开门之后,闻着一阵幽香,带着一丝熟悉的味道,整个房间里散发着温和的光泽,穹顶的吊灯忽明忽暗地散发着浪漫气息的迷离光芒,映照着象牙白色调的家具,这是一个套间,走进大客厅,可以看到落地大窗的窗帘斜斜挂在一旁,月光透过半透明的浅蓝色水晶玻璃落在浅色的地毯上,窗外远处是幽远的黑色森林,密密麻麻的小温泉房间散步在河道两旁,点点灯火一路蔓延,犹如天上的星河坠落人间。
套间里除了佣人房,起居室,书房,厨房,会议室,娱乐室和露天的大阳台外,还有一大一小两个主人卧室。
陆斯恩轻轻推开大卧室的房门,一具温热的身体裹着热香扑入了陆斯恩的怀中……
倒挂白纱幔帐悬在雕金珐琅大床之上,雪慕叶花的香味袅袅蒸腾,透过那素色纤薄的纱帐,可以看到一具成熟多汁的胴体正如蛇般缓缓扭动着,月般圆润皎洁的臀瓣随着她腰肢的起伏而跌宕出炫目的白浪,细密的汗珠散步在呈现出白玉色的集体上,在她稍稍剧烈一点的动作中,顺着曲线玲珑的身体滑落在大腿之间,然后她便会紧紧勾起足见,五粒如同珍珠般的足趾卷缩着,粉薄的足心如沁出血来一般,显然她已经维持这种姿势很长一段时间,让浑身的血液都涌上了敏感的足底。

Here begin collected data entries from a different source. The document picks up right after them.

-- ==== Sys2Proof/WellFormed.lean ====
section
/-! DEFINITION. What makes a command well formed. The operands of `Instr` have exactly the widths of R117, so the
one check left for a command is the port it stands on (R119). The assembler's source form has plain numbers, and
its check is R124's and R126's: the number of operands and the range of each. -/

namespace Sys2Proof

/-- A command is well formed on a port exactly when the port is its own (R119). -/
def Instr.wf (p : Port) (i : Instr) : Bool := i.port == p

/-- Form L operands are 0..65535 (R124). -/
def AsmCmd.lengthInRange (n : Nat) : Bool := n ≤ 65535

/-- Form B operands are 0..255 (R124). -/
def AsmCmd.byteInRange (n : Nat) : Bool := n ≤ 255

/-- The check of a source line: the operand count of its form and the range of each operand (R124); `ENCODE` is
refused for more than 65535 bytes (R126). -/
def AsmCmd.wf (c : AsmCmd) : Bool :=
  match c.mnemonic with
  | .encOpen      => c.operands.length == 1 && c.operands.all lengthInRange
  | .encData      => c.operands.length == 1 && c.operands.all byteInRange
  | .encAbort     => c.operands.isEmpty
  | .decOpen      => c.operands.isEmpty
  | .decData      => c.operands.length == 1 && c.operands.all byteInRange
  | .decEnd       => c.operands.isEmpty
  | .encodePseudo => lengthInRange c.operands.length && c.operands.all byteInRange
  | .decodePseudo => c.operands.all byteInRange

end Sys2Proof
end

“陆斯恩……”臻首埋藏在被褥之中,哀怯温顺的嗓音带着祈怜和荡意,让闻者禁不住心中一动,却让身体的动作愈发激烈了。
这时候她却有些受不住了,反过身子,双手圈住了他的脖子,胸前一对有着完美形状的丰硕圆润随着她的动作抛起,贴住了他的脸颊,随即幻化出一色白洁的波浪,说不出的诱人。
她的身体紧紧地绷直着,不由自主地颤动着,似睁似闭的眼神里柔媚如丝,仿如一江满盈的春水,要将他淹没于其中。

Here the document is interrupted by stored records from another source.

-- ==== Sys2Proof/Laws/Commands.lean ====
section
/-! SUPPORT. The effect of each command on its engine, case by case, and `exec` on each command: one lemma a case, so that
no proof unfolds a meaning. -/

namespace Sys2Proof.Machine

/-! ### exec -/

@[simp] theorem exec_encOpen (len : BitVec 16) (s : State) :
    exec (.encOpen len) s = .next (s.setE (encOpenStep s.build.variant len s.e)) := rfl
@[simp] theorem exec_encData (b : Byte) (s : State) :
    exec (.encData b) s = .next (s.setE (encDataStep s.build.variant b s.e)) := rfl
@[simp] theorem exec_encAbort (s : State) : exec .encAbort s = .next (s.setE (encAbortStep s.e)) := rfl
@[simp] theorem exec_decOpen (s : State) : exec .decOpen s = .next (s.setD s.d.restart) := rfl
@[simp] theorem exec_decData (b : Byte) (s : State) :
    exec (.decData b) s = .next (s.setD (decDataStep s.build.variant b s.d)) := rfl
@[simp] theorem exec_decEnd (s : State) : exec .decEnd s = .next (s.setD (decEndStep s.d)) := rfl

/-! ### The encoder -/

theorem encOpenStep_body (v : Variant) (len : BitVec 16) (e : Enc) (h : e.state = .body) :
    encOpenStep v len e = e.sequenceError := by simp [encOpenStep, h]

theorem encOpenStep_tooLong (v : Variant) (len : BitVec 16) (e : Enc) (h : e.state = .idle) (hl : 256 < len.toNat) :
    encOpenStep v len e = e.invalidInput := by
  simp [encOpenStep, h, payloadLength, maxPacket, hl]

theorem encOpenStep_empty (v : Variant) (len : BitVec 16) (e : Enc) (h : e.state = .idle) (hl : len.toNat = 0) :
    encOpenStep v len e =
      { e with err := false, sum := 0x00#8, eoq := e.eoq ++ [startByte v, 0x00#8, termByte v] } := by
  obtain ⟨⟩ := e
  simp_all [encOpenStep, payloadLength, maxPacket, Enc.emit]

theorem encOpenStep_opens (v : Variant) (len : BitVec 16) (e : Enc) (h : e.state = .idle) (h1 : 1 ≤ len.toNat)
    (h2 : len.toNat ≤ 256) :
    encOpenStep v len e =
      { e with err := false, sum := 0x00#8, rem := BitVec.ofNat 9 len.toNat, state := .body,
               eoq := e.eoq ++ [startByte v] } := by
  have : ¬ 256 < len.toNat := by omega
  have h0 : ¬ len.toNat = 0 := by omega
  simp only [encOpenStep, h, payloadLength, maxPacket, this, h0, if_false, Enc.emit]

theorem encDataStep_idle (v : Variant) (b : Byte) (e : Enc) (h : e.state = .idle) :
    encDataStep v b e = e.sequenceError := by simp [encDataStep, h]

theorem rem_sub_one_eq_zero (r : BitVec 9) : r - 1 = 0 ↔ r = 1 := by
  constructor
  · intro h
    apply BitVec.eq_of_toNat_eq
    have := congrArg BitVec.toNat h
    have hr := r.isLt
    change (2 ^ 9 - 1 + r.toNat) % 2 ^ 9 = 0 at this
    change r.toNat = 1
    omega
  · rintro rfl; decide

theorem encDataStep_middle (v : Variant) (b : Byte) (e : Enc) (h : e.state = .body) (hr : e.rem ≠ 1) :
    encDataStep v b e =
      { e with sum := e.sum + b, rem := e.rem - 1, eoq := e.eoq ++ bodyElement v b } := by
  have : ¬ e.rem - 1 = 0 := fun hc => hr ((rem_sub_one_eq_zero _).mp hc)
  simp only [encDataStep, h, this, if_false, Enc.emit]

theorem encDataStep_last (v : Variant) (b : Byte) (e : Enc) (h : e.state = .body) (hr : e.rem = 1) :
    encDataStep v b e =
      { e with state := .idle, sum := e.sum + b, rem := 0,
               eoq := e.eoq ++ bodyElement v b ++ [e.sum + b, termByte v] } := by
  have h0 : e.rem - 1 = 0 := (rem_sub_one_eq_zero _).mpr hr
  simp only [encDataStep, h, h0, if_true, Enc.emit]

theorem encAbortStep_body (e : Enc) (h : e.state = .body) : encAbortStep e = { e with state := .idle, rem := 0 } := by
  simp [encAbortStep, h]

theorem encAbortStep_idle (e : Enc) (h : e.state = .idle) : encAbortStep e = e := by simp [encAbortStep, h]

/-! ### The decoder -/

theorem decDataStep_start (v : Variant) (d : Dec) (h : d.state = .expectStart) :
    decDataStep v (startByte v) d = { d.countByte with hold := startByte v, state := .scanBody } := by
  simp [decDataStep, h]

theorem decDataStep_missingStart (v : Variant) (b : Byte) (d : Dec) (h : d.state = .expectStart)
    (hb : b ≠ startByte v) : decDataStep v b d = d.countByte.raise .missingStartByte d.cnt := by
  simp [decDataStep, h, hb]

theorem decDataStep_term (v : Variant) (d : Dec) (h : d.state = .scanBody) :
    decDataStep v (termByte v) d = d.countByte.checkChecksum d.cnt := by
  simp [decDataStep, h]

theorem decDataStep_illegalStart (v : Variant) (d : Dec) (h : d.state = .scanBody) :
    decDataStep v (startByte v) d = d.countByte.raise .illegalStartByte d.cnt := by
  simp [decDataStep, h, startByte_ne_termByte]

theorem decDataStep_escape (v : Variant) (d : Dec) (h : d.state = .scanBody) :
    decDataStep v (escapeByte v) d = { d.countByte with state := .escapePending } := by
  simp [decDataStep, h, (termByte_ne_escapeByte v).symm, (startByte_ne_escapeByte v).symm]

theorem decDataStep_literal (v : Variant) (b : Byte) (d : Dec) (h : d.state = .scanBody) (hb : reserved v b = false) :
    decDataStep v b d = d.countByte.accept b := by
  obtain ⟨h1, h2, h3⟩ := (reserved_false_iff v b).mp hb
  simp [decDataStep, h, h1, h2, h3]

theorem decDataStep_illegalEscaped (v : Variant) (b : Byte) (d : Dec) (h : d.state = .escapePending)
    (hb : b = startByte v ∨ b = escapeByte v) : decDataStep v b d = d.countByte.raise .illegalEscapedByte d.cnt := by
  simp [decDataStep, h, hb]

theorem decDataStep_pair (v : Variant) (b : Byte) (d : Dec) (h : d.state = .escapePending) (h1 : b ≠ startByte v)
    (h2 : b ≠ escapeByte v) :
    decDataStep v b d = { d.countByte.accept (masked v b) with state := .scanBody } := by
  simp [decDataStep, h, h1, h2]

theorem decDataStep_terminal (v : Variant) (b : Byte) (d : Dec) (h : d.terminal = true) : decDataStep v b d = d := by
  unfold Dec.terminal at h
  cases hs : d.state <;> simp_all [decDataStep]

theorem decEndStep_missingStart (d : Dec) (h : d.state = .expectStart) :
    decEndStep d = d.raise .missingStartByte d.cnt := by simp [decEndStep, h]

theorem decEndStep_unterminated (d : Dec) (h : d.state = .scanBody ∨ d.state = .escapePending) :
    decEndStep d = d.raise .unterminatedPacket d.cnt := by
  rcases h with h | h <;> simp [decEndStep, h]

theorem decEndStep_terminal (d : Dec) (h : d.terminal = true) : decEndStep d = d := by
  unfold Dec.terminal at h
  cases hs : d.state <;> simp_all [decEndStep]

theorem Dec.terminal_iff (d : Dec) : d.terminal = true ↔ d.state = .done ∨ d.state = .error := by
  unfold Dec.terminal
  cases d.state <;> simp

theorem Enc.idle_or_body (e : Enc) : e.state = .idle ∨ e.state = .body := by cases e.state <;> simp

/-- The cases of ENC_OPEN. -/
theorem encOpenStep_cases (v : Variant) (len : BitVec 16) (e : Enc) :
    (e.state = .body ∧ encOpenStep v len e = e.sequenceError) ∨
    (e.state = .idle ∧ 256 < len.toNat ∧ encOpenStep v len e = e.invalidInput) ∨
    (e.state = .idle ∧ len.toNat = 0 ∧ encOpenStep v len e =
      { e with err := false, sum := 0x00#8, eoq := e.eoq ++ [startByte v, 0x00#8, termByte v] }) ∨
    (e.state = .idle ∧ 1 ≤ len.toNat ∧ len.toNat ≤ 256 ∧ encOpenStep v len e =
      { e with err := false, sum := 0x00#8, rem := BitVec.ofNat 9 len.toNat, state := .body,
               eoq := e.eoq ++ [startByte v] }) := by
  rcases e.idle_or_body with h | h
  · by_cases h1 : 256 < len.toNat
    · exact .inr (.inl ⟨h, h1, encOpenStep_tooLong v len e h h1⟩)
    · by_cases h0 : len.toNat = 0
      · exact .inr (.inr (.inl ⟨h, h0, encOpenStep_empty v len e h h0⟩))
      · exact .inr (.inr (.inr ⟨h, by omega, by omega, encOpenStep_opens v len e h (by omega) (by omega)⟩))
  · exact .inl ⟨h, encOpenStep_body v len e h⟩

/-- The cases of ENC_DATA. -/
theorem encDataStep_cases (v : Variant) (b : Byte) (e : Enc) :
    (e.state = .idle ∧ encDataStep v b e = e.sequenceError) ∨
    (e.state = .body ∧ e.rem ≠ 1 ∧ encDataStep v b e =
      { e with sum := e.sum + b, rem := e.rem - 1, eoq := e.eoq ++ bodyElement v b }) ∨
    (e.state = .body ∧ e.rem = 1 ∧ encDataStep v b e =
      { e with state := .idle, sum := e.sum + b, rem := 0,
               eoq := e.eoq ++ bodyElement v b ++ [e.sum + b, termByte v] }) := by
  rcases e.idle_or_body with h | h
  · exact .inl ⟨h, encDataStep_idle v b e h⟩
  · by_cases hr : e.rem = 1
    · exact .inr (.inr ⟨h, hr, encDataStep_last v b e h hr⟩)
    · exact .inr (.inl ⟨h, hr, encDataStep_middle v b e h hr⟩)

/-- The cases of DEC_DATA, one for each clause of the FSM (R203 to R210, R212). -/
theorem decDataStep_cases (v : Variant) (b : Byte) (d : Dec) :
    (d.state = .expectStart ∧ b = startByte v ∧
      decDataStep v b d = { d.countByte with hold := startByte v, state := .scanBody }) ∨
    (d.state = .expectStart ∧ b ≠ startByte v ∧
      decDataStep v b d = d.countByte.raise .missingStartByte d.cnt) ∨
    (d.state = .scanBody ∧ b = termByte v ∧ decDataStep v b d = d.countByte.checkChecksum d.cnt) ∨
    (d.state = .scanBody ∧ b = startByte v ∧
      decDataStep v b d = d.countByte.raise .illegalStartByte d.cnt) ∨
    (d.state = .scanBody ∧ b = escapeByte v ∧
      decDataStep v b d = { d.countByte with state := .escapePending }) ∨
    (d.state = .scanBody ∧ reserved v b = false ∧ decDataStep v b d = d.countByte.accept b) ∨
    (d.state = .escapePending ∧ (b = startByte v ∨ b = escapeByte v) ∧
      decDataStep v b d = d.countByte.raise .illegalEscapedByte d.cnt) ∨
    (d.state = .escapePending ∧ b ≠ startByte v ∧ b ≠ escapeByte v ∧
      decDataStep v b d = { d.countByte.accept (masked v b) with state := .scanBody }) ∨
    ((d.state = .done ∨ d.state = .error) ∧ decDataStep v b d = d) := by
  have hr := reserved_false_iff v b
  cases h : d.state with
  | expectStart =>
    by_cases hb : b = startByte v
    · subst hb; simp [decDataStep_start v d h]
    · simp [decDataStep_missingStart v b d h hb, hb]
  | scanBody =>
    by_cases h1 : b = termByte v
    · subst h1; simp [decDataStep_term v d h]
    · by_cases h2 : b = startByte v
      · subst h2; simp [decDataStep_illegalStart v d h]
      · by_cases h3 : b = escapeByte v
        · subst h3; simp [decDataStep_escape v d h]
        · simp [decDataStep_literal v b d h (hr.mpr ⟨h2, h1, h3⟩), hr.mpr ⟨h2, h1, h3⟩]
  | escapePending =>
    by_cases h1 : b = startByte v ∨ b = escapeByte v
    · simp [decDataStep_illegalEscaped v b d h h1, h1]
    · obtain ⟨h2, h3⟩ := not_or.mp h1
      simp [decDataStep_pair v b d h h2 h3, h2, h3]
  | done => simp [decDataStep_terminal v b d ((Dec.terminal_iff d).mpr (.inl h))]
  | error => simp [decDataStep_terminal v b d ((Dec.terminal_iff d).mpr (.inr h))]

/-- The cases of DEC_END. -/
theorem decEndStep_cases (d : Dec) :
    (d.state = .expectStart ∧ decEndStep d = d.raise .missingStartByte d.cnt) ∨
    ((d.state = .scanBody ∨ d.state = .escapePending) ∧ decEndStep d = d.raise .unterminatedPacket d.cnt) ∨
    ((d.state = .done ∨ d.state = .error) ∧ decEndStep d = d) := by
  unfold decEndStep
  cases d.state <;> simp

end Sys2Proof.Machine
end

“不要了……不要了……”女子的咽喉间牵扯出一线娇喘,好不容易缓过神来,却被他的力道袭来的再也无力阻止他的入侵,值得低声乞怜,银牙紧咬着红唇,双颊染起一片绯红,臻首上柔顺的发丝粘在脖颈间,满是无法承受的愉悦。
“怎么了?”陆斯恩抚摸开克莉丝汀夫人额头的发丝,微笑着道,她似乎并不是如此不堪承受鞭挞的体质。
他依然记得那一晚,她可从来没有开口祈求过。
“一会……一会再说……”她的手臂无力垂下,却依然搂着他,修长的大腿无力再纠缠着他的腰,随意地分开,柔若无骨的身体软绵绵地瘫在他怀中,胸前的酥嫩玉肌紧贴着他的胸膛,无声无息地享受着这一刻的温存。
陆斯恩凝视着她,那羞红的娇颜是如此的动人,时而偷偷睁开浓睫看他的眼眸里藏着情丝,发出轻柔软绵的细细哼声,如同被主人宠爱着无比满足的猫儿。

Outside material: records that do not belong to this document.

/-- Every word emits at most four bytes, behind what is queued (R150, R172). -/
theorem encWord_emits (v : Variant) (e : Enc) (w : Word32) :
    ∃ bs, (encWord v e w).eoq = e.eoq ++ bs ∧ bs.length ≤ 4 := by
  rcases encWord_cases v e w with ⟨-, h⟩ | ⟨len, -, h⟩ | ⟨b, -, h⟩ | ⟨-, h⟩ <;> rw [h]
  · exact ⟨[], by simp, by simp⟩
  · rcases encOpenStep_cases v len e with ⟨-, he⟩ | ⟨-, -, he⟩ | ⟨-, -, he⟩ | ⟨-, -, -, he⟩ <;> rw [he]
    · exact ⟨[], by simp, by simp⟩
    · exact ⟨[], by simp, by simp⟩
    · exact ⟨_, rfl, by simp⟩
    · exact ⟨_, rfl, by simp⟩
  · have hel := bodyElement_length_le v b
    rcases encDataStep_cases v b e with ⟨-, he⟩ | ⟨-, -, he⟩ | ⟨-, -, he⟩ <;> rw [he]
    · exact ⟨[], by simp, by simp⟩
    · exact ⟨_, rfl, by omega⟩
    · exact ⟨_, List.append_assoc _ _ _, by simpa using hel⟩
  · obtain ⟨-, -, -, -, heoq⟩ := encAbortStep_keeps e
    exact ⟨[], by simp [heoq], by simp⟩

/-- Settles O9: the bytes emitted are what the command's case puts behind the queue. -/
theorem emittedByteCountsByCase : Obligations.EmittedByteCountsByCase := fun w s => by
  obtain ⟨bs, hbs, hle⟩ := encWord_emits s.build.variant s.e w
  refine ⟨_, bs, acceptWord_enc w s, hbs, hle, fun hl => ?_, ?_, ?_, ?_⟩
  · rw [encWord_of_illegal hl] at hbs
    simpa using hbs
  · rintro len rfl
    rw [encWord_encode_encOpen] at hbs
    refine ⟨fun h => ?_, fun hs h0 => ?_, fun hs h1 h2 => ?_⟩
    · rw [encOpenStep_eoq_of_refused h] at hbs
      simpa using hbs
    · rw [encOpenStep_empty _ _ _ hs h0] at hbs
      simp [← List.append_cancel_left hbs]
    · rw [encOpenStep_opens _ _ _ hs h1 h2] at hbs
      simp [← List.append_cancel_left hbs]
  · rintro b rfl
    rw [encWord_encode_encData] at hbs
    have hel := bodyElement_length s.build.variant b
    refine ⟨fun hs => ?_, fun hs hr => ?_, fun hs hr => ?_⟩
    · rw [encDataStep_idle _ _ _ hs] at hbs
      simpa using hbs
    · rw [encDataStep_middle _ _ _ hs hr] at hbs
      rw [← List.append_cancel_left hbs, hel]
    · rw [encDataStep_last _ _ _ hs hr, List.append_assoc] at hbs
      rw [← List.append_cancel_left hbs, List.length_append, hel]
      split <;> rfl
  · rintro rfl
    obtain ⟨-, -, -, -, heoq⟩ := encAbortStep_keeps s.e
    rw [encWord_encode_encAbort, heoq] at hbs
    simpa using hbs

/-! ### The stray reserved bytes of a frame (R163) -/

/-- The byte after index 0 of a frame is a byte of the body, the checksum, or TERM. -/
theorem frameOf_getElem?_succ (v : Variant) (p : List Byte) (i : Nat) :
    (frameOf v p)[i + 1]? = (escapedBody v p ++ [checksum p, termByte v])[i]? := by
  simp [frameOf_eq]

/-- An ESCAPE in a frame opens a pair of the body, or it is the checksum byte, right behind the body. -/
theorem frameOf_escape_cases {v : Variant} {p : List Byte} {i : Nat} (h : (frameOf v p)[i]? = some (escapeByte v)) :
    (∃ r, reserved v r = true ∧ (frameOf v p)[i + 1]? = some (masked v r)) ∨
    (i = (escapedBody v p).length + 1 ∧ checksum p = escapeByte v) := by
  cases i with
  | zero => exact absurd (Option.some.inj h) (startByte_ne_escapeByte v)
  | succ i =>
    rw [frameOf_getElem?_succ] at h ⊢
    rcases Nat.lt_trichotomy i (escapedBody v p).length with hi | rfl | hi
    · rw [List.getElem?_append_left hi] at h
      obtain ⟨r, hr, hnext⟩ := escapedBody_escape_followed v p i h
      obtain ⟨hi', -⟩ := List.getElem?_eq_some_iff.mp hnext
      exact .inl ⟨r, hr, by rw [List.getElem?_append_left hi', hnext]⟩
    · exact .inr ⟨rfl, by simpa using h⟩
    · obtain ⟨k, rfl⟩ := Nat.exists_eq_add_of_lt hi
      rw [List.getElem?_append_right (by omega), Nat.add_assoc, Nat.add_sub_cancel_left] at h
      cases k with
      | zero => exact absurd (Option.some.inj h) (termByte_ne_escapeByte v)
      | succ k => simp at h

/-- TERM follows the checksum byte. -/
theorem frameOf_after_checksum (v : Variant) (p : List Byte) :
    (frameOf v p)[(escapedBody v p).length + 1]? = some (checksum p) ∧
    (frameOf v p)[(escapedBody v p).length + 2]? = some (termByte v) := by
  simp [frameOf_getElem?_succ]

/-- TERM is no masked reserved value (R9). -/
theorem termByte_ne_masked {v : Variant} {r : Byte} (h : reserved v r = true) : termByte v ≠ masked v r := fun hc => by
  have hr := reserved_masked_of_reserved h
  rw [← hc, reserved_termByte] at hr
  cases hr

theorem startByte_mem_frameOf_tail_iff (v : Variant) (p : List Byte) :
    startByte v ∈ (frameOf v p).tail ↔ checksum p = startByte v := by
  simp [frameOf_eq, startByte_notMem_escapedBody, startByte_ne_termByte, eq_comm]

theorem termByte_mem_frameOf_dropLast_iff (v : Variant) (p : List Byte) :
    termByte v ∈ (frameOf v p).dropLast ↔ checksum p = termByte v := by
  have hlast : (frameOf v p).dropLast = [startByte v] ++ escapedBody v p ++ [checksum p] := by
    rw [frameOf_eq, List.append_cons _ _ [termByte v], List.dropLast_concat]
  simp [hlast, termByte_notMem_escapedBody, (startByte_ne_termByte v).symm, eq_comm]

/-- Settles O52: outside the delimiters and the checksum byte every reserved value of a frame is an ESCAPE of a pair. -/
theorem rawChecksumIsTheOnlyStrayReservedByte : Obligations.RawChecksumIsTheOnlyStrayReservedByte := fun v p f hf => by
  obtain ⟨-, rfl⟩ := encodeRef_eq_some.mp hf
  obtain ⟨hsum, hterm⟩ := frameOf_after_checksum v p
  refine ⟨startByte_mem_frameOf_tail_iff v p, termByte_mem_frameOf_dropLast_iff v p, ⟨?_, fun hc => ?_⟩, ?_⟩
  · rintro ⟨i, hi, hstray⟩
    exact ((frameOf_escape_cases hi).resolve_left hstray).2
  · refine ⟨(escapedBody v p).length + 1, by rw [hsum, hc], ?_⟩
    rintro ⟨r, hr, hnext⟩
    exact termByte_ne_masked hr (Option.some.inj (hterm.symm.trans hnext))
  · intro i hi hstray
    obtain ⟨rfl, -⟩ := (frameOf_escape_cases hi).resolve_left hstray
    exact hterm

/-! ### The room a word waits for (R150) -/

/-- Outside reset `enc_cmd` is ready exactly when EOQ has room for the four bytes a command can emit. -/
theorem cmdReady_enc_iff {s : State} (hr : s.host.rst = false) :
    cmdReady .enc s = true ↔ s.e.eoq.length ≤ s.build.oqDepth.val - 4 := by
  have hlow := s.build.oqDepth.low
  simp only [cmdReady, encCmdReady, hr, Bool.not_false, Bool.true_and, decide_eq_true_eq]
  omega

/-- A step is the host's next move, with the move used up (R272 to R275). -/
theorem step_of_move {s : State} {m : HostMove} {ms : List HostMove} (hm : s.host.moves = m :: ms) :
    step s = hostStep m (setMoves ms s) := by
  rw [step, runNextMove, hm]

theorem hostStep_moveFor (p : Port) (s : State) : hostStep (moveFor p) s = portStep p s := by cases p <;> rfl

theorem handshake_of_not_ready {p : Port} {s : State} (h : cmdReady p s = false) : handshake p s = none := by
  unfold handshake
  split <;> simp [h]

/-- At a port's own move the word accepted is that of its handshake, whatever moves come after. -/
theorem acceptedNext_of_move {p : Port} {s : State} {ms : List HostMove} (hm : s.host.moves = moveFor p :: ms) :
    acceptedNext p s = (handshake p (setMoves ms s)).map Prod.fst := by
  simp only [acceptedNext, hm, if_true, handshake, portWords_setMoves, cmdReady_setMoves]
  cases portWords p s with
  | nil => rfl
  | cons w ws => cases cmdReady p s <;> rfl

/-- A word whose port is not ready waits: the step uses up the move and, outside reset, changes nothing else (R346). -/
theorem step_of_waiting {p : Port} {s : State} {ms : List HostMove} (hm : s.host.moves = moveFor p :: ms)
    (hr : s.host.rst = false) (hready : cmdReady p s = false) :
    acceptedNext p s = none ∧ step s = .next (setMoves ms s) := by
  have hwait : handshake p (setMoves ms s) = none := handshake_of_not_ready (by rw [cmdReady_setMoves, hready])
  constructor
  · rw [acceptedNext_of_move hm, hwait, Option.map_none]
  · rw [step_of_move hm, hostStep_moveFor, portStep, hwait]
    exact congrArg Host.Outcome.next (clockEdge_of_released (setMoves ms s) hr)

/-- Settles O28: the room decides a handshake, and over a step EOQ loses bytes only by a transfer or a reset and gains at most
four, when there was room for them. -/
theorem encoderWordWaitsForRoom : Obligations.EncoderWordWaitsForRoom := by
  refine ⟨fun s w ws ms hm hw hr => ⟨fun hroom => ?_, fun hroom => ?_⟩, fun s t h hfull hroom => ?_, fun s t h hle => ?_⟩
  · have hready := (cmdReady_enc_iff hr).mpr hroom
    exact ⟨acceptedNext_eq_some.mpr ⟨ms, ws, hm, hw, hready⟩, step_of_transfer (p := .enc) hm hw hready⟩
  · have hready := Bool.eq_false_iff.mpr (mt (cmdReady_enc_iff hr).mp hroom)
    exact step_of_waiting (p := .enc) hm hr hready
  · obtain ⟨hb, hreset | ⟨-, -, -, hnone, -⟩ | ⟨-, -, -, -, hpop, -⟩⟩ := step_engines h
    · exact .inl hreset.1
    · cases hw : acceptedNext .enc s with
      | none =>
        rw [hnone hw, hb] at hroom
        exact absurd hroom hfull
      | some w =>
        have := room_of_acceptedNext hw
        omega
    · exact .inr hpop
  · rw [(step_engines h).1]
    cases hr : t.host.rst with
    | true =>
      rw [(engines_of_step_reset h hr).1]
      exact Nat.zero_le _
    | false =>
      rcases enc_of_step h hr with ⟨-, q, hq, he⟩ | ⟨w, hw, he⟩
      · rw [he]
        exact hq.length_le.trans hle
      · obtain ⟨bs, hbs, hlen⟩ := encWord_emits s.build.variant s.e w
        have hroom := room_of_acceptedNext hw
        rw [he, hbs, List.length_append]
        omega

/-! ### A host that drains `enc_out` (R272, R353) -/

/-- What a run accepts goes on from what its first step answers. -/
theorem acceptedIn_succ {s t : State} (p : Port) (k : Nat) (h : step s = .next t) :
    acceptedIn p (k + 1) s = (acceptedNext p s).toList ++ acceptedIn p k t := by
  rw [acceptedIn, h]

“喜欢我送你的礼物吗?”在温热的床榻上缠绵半响,克莉丝汀夫人终于开口了。
“是凯莱儿,还是……”陆斯恩揶揄地问道,当两个人在一起的时候,克莉丝汀夫人已经不想再自欺欺人地以为自己是和烈金雷诺特家族,和欧德修凡克家族,和夏洛特庄园里高高在上的公爵夫人无关的凯莱儿了,但她依然喜欢陆斯恩用这种亲昵的称呼唤她,尤其是这时候。
克莉丝汀夫人依然浑身酥麻,娇嗔无力地横了他一眼,“当然是你可以拿去送给雅兰斯夫人的礼物……”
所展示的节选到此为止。